▶ Problem description
Of all the entries below, retype only the lines from the one with "-- the Kettle" through the one with "mst (c : Ctl)", exactly as they appear.

··· Task inputs

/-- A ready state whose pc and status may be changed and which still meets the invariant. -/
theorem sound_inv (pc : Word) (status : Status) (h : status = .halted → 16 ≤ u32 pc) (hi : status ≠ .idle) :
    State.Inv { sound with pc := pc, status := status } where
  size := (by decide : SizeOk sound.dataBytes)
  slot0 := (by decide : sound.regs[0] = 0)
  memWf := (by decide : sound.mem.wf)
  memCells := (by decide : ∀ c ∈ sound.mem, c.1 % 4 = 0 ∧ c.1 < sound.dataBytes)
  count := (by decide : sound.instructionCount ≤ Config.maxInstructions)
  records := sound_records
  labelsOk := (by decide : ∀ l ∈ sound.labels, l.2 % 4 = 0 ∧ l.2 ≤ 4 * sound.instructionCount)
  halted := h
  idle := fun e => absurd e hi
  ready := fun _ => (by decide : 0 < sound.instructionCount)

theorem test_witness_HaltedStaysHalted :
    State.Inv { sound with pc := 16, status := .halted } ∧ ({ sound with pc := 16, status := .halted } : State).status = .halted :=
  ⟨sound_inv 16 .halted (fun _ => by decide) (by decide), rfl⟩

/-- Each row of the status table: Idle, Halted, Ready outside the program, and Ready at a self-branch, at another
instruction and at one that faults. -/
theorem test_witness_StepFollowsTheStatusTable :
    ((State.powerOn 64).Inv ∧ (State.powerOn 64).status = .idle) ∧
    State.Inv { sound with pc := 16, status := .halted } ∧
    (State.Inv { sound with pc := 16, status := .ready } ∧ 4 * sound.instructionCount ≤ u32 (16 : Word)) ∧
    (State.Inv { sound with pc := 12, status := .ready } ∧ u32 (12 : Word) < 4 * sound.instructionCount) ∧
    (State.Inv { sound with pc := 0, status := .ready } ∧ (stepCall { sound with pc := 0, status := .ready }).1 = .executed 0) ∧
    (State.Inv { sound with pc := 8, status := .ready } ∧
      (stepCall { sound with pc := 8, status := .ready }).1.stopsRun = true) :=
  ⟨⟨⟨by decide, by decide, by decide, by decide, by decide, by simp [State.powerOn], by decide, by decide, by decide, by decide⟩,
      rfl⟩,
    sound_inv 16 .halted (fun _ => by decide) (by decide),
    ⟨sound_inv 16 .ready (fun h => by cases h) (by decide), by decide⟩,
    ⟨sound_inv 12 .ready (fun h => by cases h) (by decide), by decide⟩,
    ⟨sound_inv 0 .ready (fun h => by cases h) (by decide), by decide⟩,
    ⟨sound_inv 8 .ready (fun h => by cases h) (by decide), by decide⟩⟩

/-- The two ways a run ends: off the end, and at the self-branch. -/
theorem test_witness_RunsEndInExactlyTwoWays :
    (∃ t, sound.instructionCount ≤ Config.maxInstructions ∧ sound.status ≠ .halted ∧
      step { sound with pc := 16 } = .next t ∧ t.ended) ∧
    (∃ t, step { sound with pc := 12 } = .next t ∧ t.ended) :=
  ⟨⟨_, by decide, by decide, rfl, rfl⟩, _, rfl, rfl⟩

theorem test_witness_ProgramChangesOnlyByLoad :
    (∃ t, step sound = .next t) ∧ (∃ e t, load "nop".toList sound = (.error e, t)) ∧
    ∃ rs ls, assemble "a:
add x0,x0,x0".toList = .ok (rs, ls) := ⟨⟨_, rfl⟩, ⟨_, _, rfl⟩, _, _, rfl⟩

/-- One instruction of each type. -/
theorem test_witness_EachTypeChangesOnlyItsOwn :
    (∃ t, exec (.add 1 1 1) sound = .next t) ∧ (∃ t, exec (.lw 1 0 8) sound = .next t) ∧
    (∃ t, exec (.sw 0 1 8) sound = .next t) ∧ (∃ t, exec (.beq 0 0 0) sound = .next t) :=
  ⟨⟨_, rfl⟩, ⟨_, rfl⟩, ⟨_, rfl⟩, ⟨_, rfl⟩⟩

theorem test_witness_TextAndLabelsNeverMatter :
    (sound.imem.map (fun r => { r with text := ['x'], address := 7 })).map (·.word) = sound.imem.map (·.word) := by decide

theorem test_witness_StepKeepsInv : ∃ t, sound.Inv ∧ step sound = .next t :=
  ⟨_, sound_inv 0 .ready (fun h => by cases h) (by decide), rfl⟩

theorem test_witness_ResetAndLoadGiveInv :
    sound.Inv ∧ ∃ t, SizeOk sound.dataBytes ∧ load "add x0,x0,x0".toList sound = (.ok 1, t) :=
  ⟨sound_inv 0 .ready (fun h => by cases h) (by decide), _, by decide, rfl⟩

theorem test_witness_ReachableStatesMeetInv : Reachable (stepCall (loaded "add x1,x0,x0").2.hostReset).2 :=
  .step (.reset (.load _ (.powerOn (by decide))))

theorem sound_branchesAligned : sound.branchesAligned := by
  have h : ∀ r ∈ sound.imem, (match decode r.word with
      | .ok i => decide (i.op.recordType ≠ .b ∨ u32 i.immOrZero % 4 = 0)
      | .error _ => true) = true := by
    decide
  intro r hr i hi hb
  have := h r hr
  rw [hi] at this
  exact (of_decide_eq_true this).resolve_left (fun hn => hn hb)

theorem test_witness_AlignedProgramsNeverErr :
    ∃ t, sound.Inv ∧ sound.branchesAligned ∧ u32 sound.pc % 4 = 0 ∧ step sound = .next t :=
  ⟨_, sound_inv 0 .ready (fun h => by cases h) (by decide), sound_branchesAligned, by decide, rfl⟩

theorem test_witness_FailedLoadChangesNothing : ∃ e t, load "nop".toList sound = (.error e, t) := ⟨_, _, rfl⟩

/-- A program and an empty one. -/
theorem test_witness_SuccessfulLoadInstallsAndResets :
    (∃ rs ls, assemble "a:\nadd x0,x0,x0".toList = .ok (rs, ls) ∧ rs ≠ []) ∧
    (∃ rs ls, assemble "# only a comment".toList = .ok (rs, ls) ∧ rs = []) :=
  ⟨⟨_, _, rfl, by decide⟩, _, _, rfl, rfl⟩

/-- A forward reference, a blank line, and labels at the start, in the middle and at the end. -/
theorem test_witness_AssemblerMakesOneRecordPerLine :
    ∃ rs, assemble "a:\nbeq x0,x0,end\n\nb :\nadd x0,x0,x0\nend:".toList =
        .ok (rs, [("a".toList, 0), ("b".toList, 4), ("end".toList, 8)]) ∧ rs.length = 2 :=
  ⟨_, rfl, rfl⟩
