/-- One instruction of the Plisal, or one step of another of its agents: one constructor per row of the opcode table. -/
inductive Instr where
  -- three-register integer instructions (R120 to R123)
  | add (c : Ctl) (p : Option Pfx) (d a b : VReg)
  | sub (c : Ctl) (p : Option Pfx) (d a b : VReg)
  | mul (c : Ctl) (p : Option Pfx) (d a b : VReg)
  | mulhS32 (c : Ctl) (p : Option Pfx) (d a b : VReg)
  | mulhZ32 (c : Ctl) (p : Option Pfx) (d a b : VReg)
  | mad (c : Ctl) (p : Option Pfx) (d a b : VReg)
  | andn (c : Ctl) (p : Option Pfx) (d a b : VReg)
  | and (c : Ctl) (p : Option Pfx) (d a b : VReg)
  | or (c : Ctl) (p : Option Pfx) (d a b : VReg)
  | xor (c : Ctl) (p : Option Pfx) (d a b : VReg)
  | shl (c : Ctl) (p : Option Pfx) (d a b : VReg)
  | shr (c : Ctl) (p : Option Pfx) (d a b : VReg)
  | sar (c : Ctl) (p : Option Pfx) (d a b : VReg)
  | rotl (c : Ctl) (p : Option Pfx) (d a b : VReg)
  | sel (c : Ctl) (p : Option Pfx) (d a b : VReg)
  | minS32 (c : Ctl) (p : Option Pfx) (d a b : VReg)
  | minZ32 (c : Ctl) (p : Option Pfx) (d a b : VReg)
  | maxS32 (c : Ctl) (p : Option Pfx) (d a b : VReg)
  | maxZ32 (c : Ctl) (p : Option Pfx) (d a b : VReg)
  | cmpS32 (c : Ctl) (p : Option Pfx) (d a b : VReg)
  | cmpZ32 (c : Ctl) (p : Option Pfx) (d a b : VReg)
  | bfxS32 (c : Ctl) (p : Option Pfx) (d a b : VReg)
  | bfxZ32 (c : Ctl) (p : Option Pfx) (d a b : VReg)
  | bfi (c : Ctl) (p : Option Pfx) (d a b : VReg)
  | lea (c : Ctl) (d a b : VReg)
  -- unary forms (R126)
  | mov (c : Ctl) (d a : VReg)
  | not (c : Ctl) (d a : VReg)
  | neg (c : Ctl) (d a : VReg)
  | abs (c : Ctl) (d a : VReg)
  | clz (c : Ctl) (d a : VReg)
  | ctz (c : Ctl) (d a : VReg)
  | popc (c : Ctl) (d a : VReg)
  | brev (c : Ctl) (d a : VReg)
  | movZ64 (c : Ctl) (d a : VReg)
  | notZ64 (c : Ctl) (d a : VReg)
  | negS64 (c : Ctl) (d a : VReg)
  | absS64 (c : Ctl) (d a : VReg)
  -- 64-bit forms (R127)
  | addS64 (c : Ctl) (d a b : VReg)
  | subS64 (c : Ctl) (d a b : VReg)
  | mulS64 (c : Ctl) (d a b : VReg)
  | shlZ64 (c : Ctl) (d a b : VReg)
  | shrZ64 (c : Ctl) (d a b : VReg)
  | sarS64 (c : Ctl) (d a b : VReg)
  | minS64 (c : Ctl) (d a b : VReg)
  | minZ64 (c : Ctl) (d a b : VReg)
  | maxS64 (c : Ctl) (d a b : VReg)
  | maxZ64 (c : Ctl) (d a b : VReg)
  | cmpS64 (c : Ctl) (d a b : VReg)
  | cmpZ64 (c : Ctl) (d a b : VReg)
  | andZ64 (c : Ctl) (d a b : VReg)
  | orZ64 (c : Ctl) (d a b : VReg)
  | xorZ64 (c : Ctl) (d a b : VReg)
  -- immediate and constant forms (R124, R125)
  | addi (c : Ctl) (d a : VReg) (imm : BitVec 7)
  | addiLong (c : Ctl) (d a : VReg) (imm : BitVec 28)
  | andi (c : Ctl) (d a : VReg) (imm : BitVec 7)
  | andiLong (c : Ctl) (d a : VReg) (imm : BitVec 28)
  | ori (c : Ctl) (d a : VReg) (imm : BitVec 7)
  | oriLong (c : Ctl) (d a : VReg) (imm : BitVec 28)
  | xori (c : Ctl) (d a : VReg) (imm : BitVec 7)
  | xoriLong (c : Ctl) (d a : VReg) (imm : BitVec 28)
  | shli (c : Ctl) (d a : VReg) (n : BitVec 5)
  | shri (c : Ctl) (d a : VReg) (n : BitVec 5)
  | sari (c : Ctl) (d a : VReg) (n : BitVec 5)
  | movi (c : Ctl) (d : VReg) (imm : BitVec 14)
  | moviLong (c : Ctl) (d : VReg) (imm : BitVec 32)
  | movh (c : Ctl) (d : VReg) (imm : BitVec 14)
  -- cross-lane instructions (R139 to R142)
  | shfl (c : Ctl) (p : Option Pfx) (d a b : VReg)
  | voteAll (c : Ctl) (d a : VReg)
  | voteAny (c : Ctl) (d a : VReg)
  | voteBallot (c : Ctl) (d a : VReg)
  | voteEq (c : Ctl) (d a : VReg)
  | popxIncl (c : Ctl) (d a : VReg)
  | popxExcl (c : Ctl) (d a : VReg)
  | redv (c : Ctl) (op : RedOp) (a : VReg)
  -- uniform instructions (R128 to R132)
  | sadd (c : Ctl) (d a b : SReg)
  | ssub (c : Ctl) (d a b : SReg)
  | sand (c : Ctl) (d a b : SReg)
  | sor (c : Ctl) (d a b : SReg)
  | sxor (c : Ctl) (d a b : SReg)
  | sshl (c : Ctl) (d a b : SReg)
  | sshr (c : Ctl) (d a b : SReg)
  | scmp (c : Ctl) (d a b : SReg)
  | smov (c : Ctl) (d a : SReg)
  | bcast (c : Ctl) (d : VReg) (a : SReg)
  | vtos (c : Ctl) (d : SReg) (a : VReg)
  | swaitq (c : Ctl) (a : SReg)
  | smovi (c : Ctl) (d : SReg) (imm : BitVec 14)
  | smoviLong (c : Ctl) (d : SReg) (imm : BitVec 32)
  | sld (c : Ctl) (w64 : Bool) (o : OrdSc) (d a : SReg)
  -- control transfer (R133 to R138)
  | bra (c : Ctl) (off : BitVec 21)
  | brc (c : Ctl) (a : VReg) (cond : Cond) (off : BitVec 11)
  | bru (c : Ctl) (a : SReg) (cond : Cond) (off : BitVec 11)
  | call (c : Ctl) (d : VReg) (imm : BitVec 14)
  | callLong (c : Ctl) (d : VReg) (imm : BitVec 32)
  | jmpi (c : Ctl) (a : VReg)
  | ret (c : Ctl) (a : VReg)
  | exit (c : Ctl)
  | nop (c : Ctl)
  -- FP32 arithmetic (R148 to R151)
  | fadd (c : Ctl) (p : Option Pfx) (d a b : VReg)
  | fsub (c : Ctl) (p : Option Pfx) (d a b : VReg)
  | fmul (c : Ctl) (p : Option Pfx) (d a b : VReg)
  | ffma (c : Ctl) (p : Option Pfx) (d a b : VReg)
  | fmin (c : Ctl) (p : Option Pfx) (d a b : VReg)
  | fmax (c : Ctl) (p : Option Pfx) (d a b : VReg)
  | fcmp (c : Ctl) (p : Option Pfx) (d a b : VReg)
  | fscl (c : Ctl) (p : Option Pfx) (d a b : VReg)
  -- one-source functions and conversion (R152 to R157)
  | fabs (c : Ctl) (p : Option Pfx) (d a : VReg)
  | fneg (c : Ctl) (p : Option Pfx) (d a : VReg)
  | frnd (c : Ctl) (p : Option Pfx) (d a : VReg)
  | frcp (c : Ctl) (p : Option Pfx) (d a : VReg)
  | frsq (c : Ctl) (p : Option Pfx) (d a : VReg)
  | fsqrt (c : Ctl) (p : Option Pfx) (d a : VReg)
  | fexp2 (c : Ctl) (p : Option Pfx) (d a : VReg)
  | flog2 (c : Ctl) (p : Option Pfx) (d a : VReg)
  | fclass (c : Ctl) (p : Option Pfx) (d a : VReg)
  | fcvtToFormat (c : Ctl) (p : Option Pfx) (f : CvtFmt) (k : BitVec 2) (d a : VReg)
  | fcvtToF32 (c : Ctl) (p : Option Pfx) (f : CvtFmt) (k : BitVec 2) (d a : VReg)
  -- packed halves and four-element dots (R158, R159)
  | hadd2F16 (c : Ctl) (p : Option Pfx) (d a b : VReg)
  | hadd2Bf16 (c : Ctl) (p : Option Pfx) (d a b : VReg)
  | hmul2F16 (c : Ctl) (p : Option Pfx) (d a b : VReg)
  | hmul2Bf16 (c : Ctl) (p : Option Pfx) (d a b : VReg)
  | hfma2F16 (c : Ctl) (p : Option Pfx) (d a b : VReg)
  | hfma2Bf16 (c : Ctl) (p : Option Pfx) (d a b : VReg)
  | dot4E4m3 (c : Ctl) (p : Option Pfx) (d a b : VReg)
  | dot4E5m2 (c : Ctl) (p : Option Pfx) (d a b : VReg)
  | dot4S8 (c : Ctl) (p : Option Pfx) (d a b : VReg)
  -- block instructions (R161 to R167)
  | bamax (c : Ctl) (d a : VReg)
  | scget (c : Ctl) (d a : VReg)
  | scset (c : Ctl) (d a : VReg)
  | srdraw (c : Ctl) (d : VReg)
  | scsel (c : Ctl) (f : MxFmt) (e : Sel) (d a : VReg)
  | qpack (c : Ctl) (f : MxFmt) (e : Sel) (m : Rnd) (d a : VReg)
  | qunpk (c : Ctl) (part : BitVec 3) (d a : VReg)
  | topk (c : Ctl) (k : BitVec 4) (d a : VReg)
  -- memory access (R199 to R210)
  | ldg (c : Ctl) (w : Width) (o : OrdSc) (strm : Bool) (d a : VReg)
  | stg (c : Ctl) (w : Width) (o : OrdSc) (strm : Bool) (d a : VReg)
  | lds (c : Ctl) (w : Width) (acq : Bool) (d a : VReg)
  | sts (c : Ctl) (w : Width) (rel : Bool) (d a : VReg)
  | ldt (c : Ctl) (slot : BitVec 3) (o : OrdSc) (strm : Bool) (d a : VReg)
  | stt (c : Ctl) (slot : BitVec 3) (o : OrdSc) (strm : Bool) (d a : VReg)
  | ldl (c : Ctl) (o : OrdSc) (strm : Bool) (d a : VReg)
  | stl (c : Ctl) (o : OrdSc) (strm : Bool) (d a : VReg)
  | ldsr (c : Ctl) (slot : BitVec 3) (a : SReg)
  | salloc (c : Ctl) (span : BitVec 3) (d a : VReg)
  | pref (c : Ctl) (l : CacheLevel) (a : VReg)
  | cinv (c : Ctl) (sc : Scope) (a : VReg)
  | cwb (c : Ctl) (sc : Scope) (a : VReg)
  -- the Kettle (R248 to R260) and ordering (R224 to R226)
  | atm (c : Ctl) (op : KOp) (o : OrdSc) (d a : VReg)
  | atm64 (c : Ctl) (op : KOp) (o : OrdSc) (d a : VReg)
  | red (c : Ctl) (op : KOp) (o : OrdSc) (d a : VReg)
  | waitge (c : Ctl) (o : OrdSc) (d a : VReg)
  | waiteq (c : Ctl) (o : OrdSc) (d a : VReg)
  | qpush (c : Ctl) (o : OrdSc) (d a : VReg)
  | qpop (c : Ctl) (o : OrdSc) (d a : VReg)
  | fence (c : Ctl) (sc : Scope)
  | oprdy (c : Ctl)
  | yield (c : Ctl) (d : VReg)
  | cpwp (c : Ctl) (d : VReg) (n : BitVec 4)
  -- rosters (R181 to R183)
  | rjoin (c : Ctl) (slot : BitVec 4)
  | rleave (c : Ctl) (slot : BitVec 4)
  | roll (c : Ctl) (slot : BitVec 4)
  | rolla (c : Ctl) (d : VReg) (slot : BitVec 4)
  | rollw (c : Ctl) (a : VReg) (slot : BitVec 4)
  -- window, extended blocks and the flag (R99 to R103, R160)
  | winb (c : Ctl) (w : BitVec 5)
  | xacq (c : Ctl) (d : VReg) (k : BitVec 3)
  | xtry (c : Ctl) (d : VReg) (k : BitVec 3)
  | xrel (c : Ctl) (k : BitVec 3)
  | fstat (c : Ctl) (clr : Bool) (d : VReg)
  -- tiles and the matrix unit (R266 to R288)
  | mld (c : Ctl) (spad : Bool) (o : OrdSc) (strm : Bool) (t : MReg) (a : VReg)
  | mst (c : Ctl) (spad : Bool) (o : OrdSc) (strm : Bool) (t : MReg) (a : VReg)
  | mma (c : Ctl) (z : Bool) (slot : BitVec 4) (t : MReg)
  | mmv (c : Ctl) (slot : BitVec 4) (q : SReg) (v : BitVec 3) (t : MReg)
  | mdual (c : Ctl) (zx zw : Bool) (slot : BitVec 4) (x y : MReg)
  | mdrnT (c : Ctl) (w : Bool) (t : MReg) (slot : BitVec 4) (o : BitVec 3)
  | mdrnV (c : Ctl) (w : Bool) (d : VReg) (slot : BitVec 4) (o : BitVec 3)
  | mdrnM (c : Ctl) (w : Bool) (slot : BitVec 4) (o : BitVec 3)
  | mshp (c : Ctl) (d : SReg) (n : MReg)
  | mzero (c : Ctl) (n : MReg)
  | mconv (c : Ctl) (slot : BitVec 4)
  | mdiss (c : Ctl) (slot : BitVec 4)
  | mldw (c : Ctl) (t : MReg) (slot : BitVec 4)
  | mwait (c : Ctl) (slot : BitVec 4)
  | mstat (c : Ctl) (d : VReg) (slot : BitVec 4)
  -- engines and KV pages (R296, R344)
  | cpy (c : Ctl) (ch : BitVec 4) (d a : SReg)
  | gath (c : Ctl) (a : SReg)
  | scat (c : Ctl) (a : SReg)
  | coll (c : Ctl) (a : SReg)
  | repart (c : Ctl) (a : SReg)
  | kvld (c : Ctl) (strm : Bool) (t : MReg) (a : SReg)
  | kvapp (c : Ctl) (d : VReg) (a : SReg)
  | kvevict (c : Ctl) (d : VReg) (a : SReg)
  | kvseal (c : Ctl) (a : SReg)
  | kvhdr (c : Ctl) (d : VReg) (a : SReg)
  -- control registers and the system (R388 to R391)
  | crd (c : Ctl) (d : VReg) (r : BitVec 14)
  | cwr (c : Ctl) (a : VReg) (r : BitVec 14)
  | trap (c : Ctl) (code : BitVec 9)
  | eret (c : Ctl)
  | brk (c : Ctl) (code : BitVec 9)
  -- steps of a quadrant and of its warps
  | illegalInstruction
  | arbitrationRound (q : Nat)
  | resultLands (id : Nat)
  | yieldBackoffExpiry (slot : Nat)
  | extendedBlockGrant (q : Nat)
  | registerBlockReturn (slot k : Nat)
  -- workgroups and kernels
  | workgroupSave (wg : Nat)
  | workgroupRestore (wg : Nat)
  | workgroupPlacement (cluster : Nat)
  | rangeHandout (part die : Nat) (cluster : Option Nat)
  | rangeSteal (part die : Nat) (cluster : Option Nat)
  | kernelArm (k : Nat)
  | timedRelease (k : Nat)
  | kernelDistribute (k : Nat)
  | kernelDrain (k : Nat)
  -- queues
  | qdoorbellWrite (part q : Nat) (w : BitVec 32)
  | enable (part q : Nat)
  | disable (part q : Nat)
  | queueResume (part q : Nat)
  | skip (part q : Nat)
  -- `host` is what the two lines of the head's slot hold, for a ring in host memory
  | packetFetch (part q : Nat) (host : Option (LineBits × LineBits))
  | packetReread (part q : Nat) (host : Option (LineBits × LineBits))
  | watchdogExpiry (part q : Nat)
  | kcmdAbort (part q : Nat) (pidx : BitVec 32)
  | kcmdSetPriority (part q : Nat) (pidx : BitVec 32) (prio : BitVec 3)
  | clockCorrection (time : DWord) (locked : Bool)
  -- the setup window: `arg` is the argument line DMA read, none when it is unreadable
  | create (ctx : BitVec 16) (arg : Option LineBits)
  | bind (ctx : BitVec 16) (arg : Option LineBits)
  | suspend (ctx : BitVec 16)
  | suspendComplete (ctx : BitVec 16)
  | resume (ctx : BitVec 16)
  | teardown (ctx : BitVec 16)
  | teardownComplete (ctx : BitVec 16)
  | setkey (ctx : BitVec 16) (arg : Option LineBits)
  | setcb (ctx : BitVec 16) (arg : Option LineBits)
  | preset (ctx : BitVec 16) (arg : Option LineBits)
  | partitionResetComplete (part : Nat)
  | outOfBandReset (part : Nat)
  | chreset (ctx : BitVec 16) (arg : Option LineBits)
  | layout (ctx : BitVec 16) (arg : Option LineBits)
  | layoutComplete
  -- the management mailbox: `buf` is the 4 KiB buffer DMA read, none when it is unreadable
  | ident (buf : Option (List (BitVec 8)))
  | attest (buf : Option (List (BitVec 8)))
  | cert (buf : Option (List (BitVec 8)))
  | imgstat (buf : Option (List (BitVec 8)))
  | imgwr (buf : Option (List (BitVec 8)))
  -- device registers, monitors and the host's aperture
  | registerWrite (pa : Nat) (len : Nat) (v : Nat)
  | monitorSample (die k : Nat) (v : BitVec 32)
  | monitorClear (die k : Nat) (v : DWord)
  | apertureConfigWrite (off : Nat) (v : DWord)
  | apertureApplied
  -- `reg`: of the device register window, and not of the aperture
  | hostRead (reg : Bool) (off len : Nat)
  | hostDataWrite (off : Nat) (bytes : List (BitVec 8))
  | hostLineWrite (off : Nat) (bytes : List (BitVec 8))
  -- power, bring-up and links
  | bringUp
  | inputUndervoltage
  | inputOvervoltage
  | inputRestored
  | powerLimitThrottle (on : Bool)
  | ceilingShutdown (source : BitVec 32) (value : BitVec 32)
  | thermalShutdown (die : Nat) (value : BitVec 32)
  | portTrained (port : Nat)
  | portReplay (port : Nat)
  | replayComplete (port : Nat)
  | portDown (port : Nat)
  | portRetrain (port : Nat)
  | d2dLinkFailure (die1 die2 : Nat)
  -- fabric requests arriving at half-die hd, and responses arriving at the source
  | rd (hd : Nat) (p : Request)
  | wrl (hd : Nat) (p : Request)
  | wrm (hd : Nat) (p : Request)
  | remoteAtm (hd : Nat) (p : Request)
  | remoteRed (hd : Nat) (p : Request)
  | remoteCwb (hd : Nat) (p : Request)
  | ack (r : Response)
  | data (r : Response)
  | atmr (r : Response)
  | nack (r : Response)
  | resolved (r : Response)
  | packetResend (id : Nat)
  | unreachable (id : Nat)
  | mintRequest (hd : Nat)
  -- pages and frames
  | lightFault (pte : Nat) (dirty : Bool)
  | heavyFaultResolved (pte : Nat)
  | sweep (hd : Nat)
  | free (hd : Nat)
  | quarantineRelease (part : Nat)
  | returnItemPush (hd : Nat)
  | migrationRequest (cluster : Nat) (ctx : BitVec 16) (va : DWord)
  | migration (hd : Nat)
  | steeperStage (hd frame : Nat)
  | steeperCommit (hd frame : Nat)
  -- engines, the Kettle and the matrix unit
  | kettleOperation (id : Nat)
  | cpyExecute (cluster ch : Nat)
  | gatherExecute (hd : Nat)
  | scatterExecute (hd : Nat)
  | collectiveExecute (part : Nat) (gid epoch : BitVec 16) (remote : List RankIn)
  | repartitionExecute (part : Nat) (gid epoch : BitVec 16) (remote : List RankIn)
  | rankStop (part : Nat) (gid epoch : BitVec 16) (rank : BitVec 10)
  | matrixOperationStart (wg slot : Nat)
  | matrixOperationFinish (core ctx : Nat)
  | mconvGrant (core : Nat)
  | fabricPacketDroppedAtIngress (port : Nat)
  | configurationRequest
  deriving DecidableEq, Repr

······

▶ Solution for this problem
  -- the Kettle (R248 to R260) and ordering (R224 to R226)
  | atm (c : Ctl) (op : KOp) (o : OrdSc) (d a : VReg)
  | atm64 (c : Ctl) (op : KOp) (o : OrdSc) (d a : VReg)
  | red (c : Ctl) (op : KOp) (o : OrdSc) (d a : VReg)
  | waitge (c : Ctl) (o : OrdSc) (d a : VReg)
  | waiteq (c : Ctl) (o : OrdSc) (d a : VReg)
  | qpush (c : Ctl) (o : OrdSc) (d a : VReg)
  | qpop (c : Ctl) (o : OrdSc) (d a : VReg)
  | fence (c : Ctl) (sc : Scope)
  | oprdy (c : Ctl)
  | yield (c : Ctl) (d : VReg)
  | cpwp (c : Ctl) (d : VReg) (n : BitVec 4)
  -- rosters (R181 to R183)
  | rjoin (c : Ctl) (slot : BitVec 4)
  | rleave (c : Ctl) (slot : BitVec 4)
  | roll (c : Ctl) (slot : BitVec 4)
  | rolla (c : Ctl) (d : VReg) (slot : BitVec 4)
  | rollw (c : Ctl) (a : VReg) (slot : BitVec 4)
  -- window, extended blocks and the flag (R99 to R103, R160)
  | winb (c : Ctl) (w : BitVec 5)
  | xacq (c : Ctl) (d : VReg) (k : BitVec 3)
  | xtry (c : Ctl) (d : VReg) (k : BitVec 3)
  | xrel (c : Ctl) (k : BitVec 3)
  | fstat (c : Ctl) (clr : Bool) (d : VReg)
  -- tiles and the matrix unit (R266 to R288)
  | mld (c : Ctl) (spad : Bool) (o : OrdSc) (strm : Bool) (t : MReg) (a : VReg)
  | mst (c : Ctl) (spad : Bool) (o : OrdSc) (strm : Bool) (t : MReg) (a : VReg)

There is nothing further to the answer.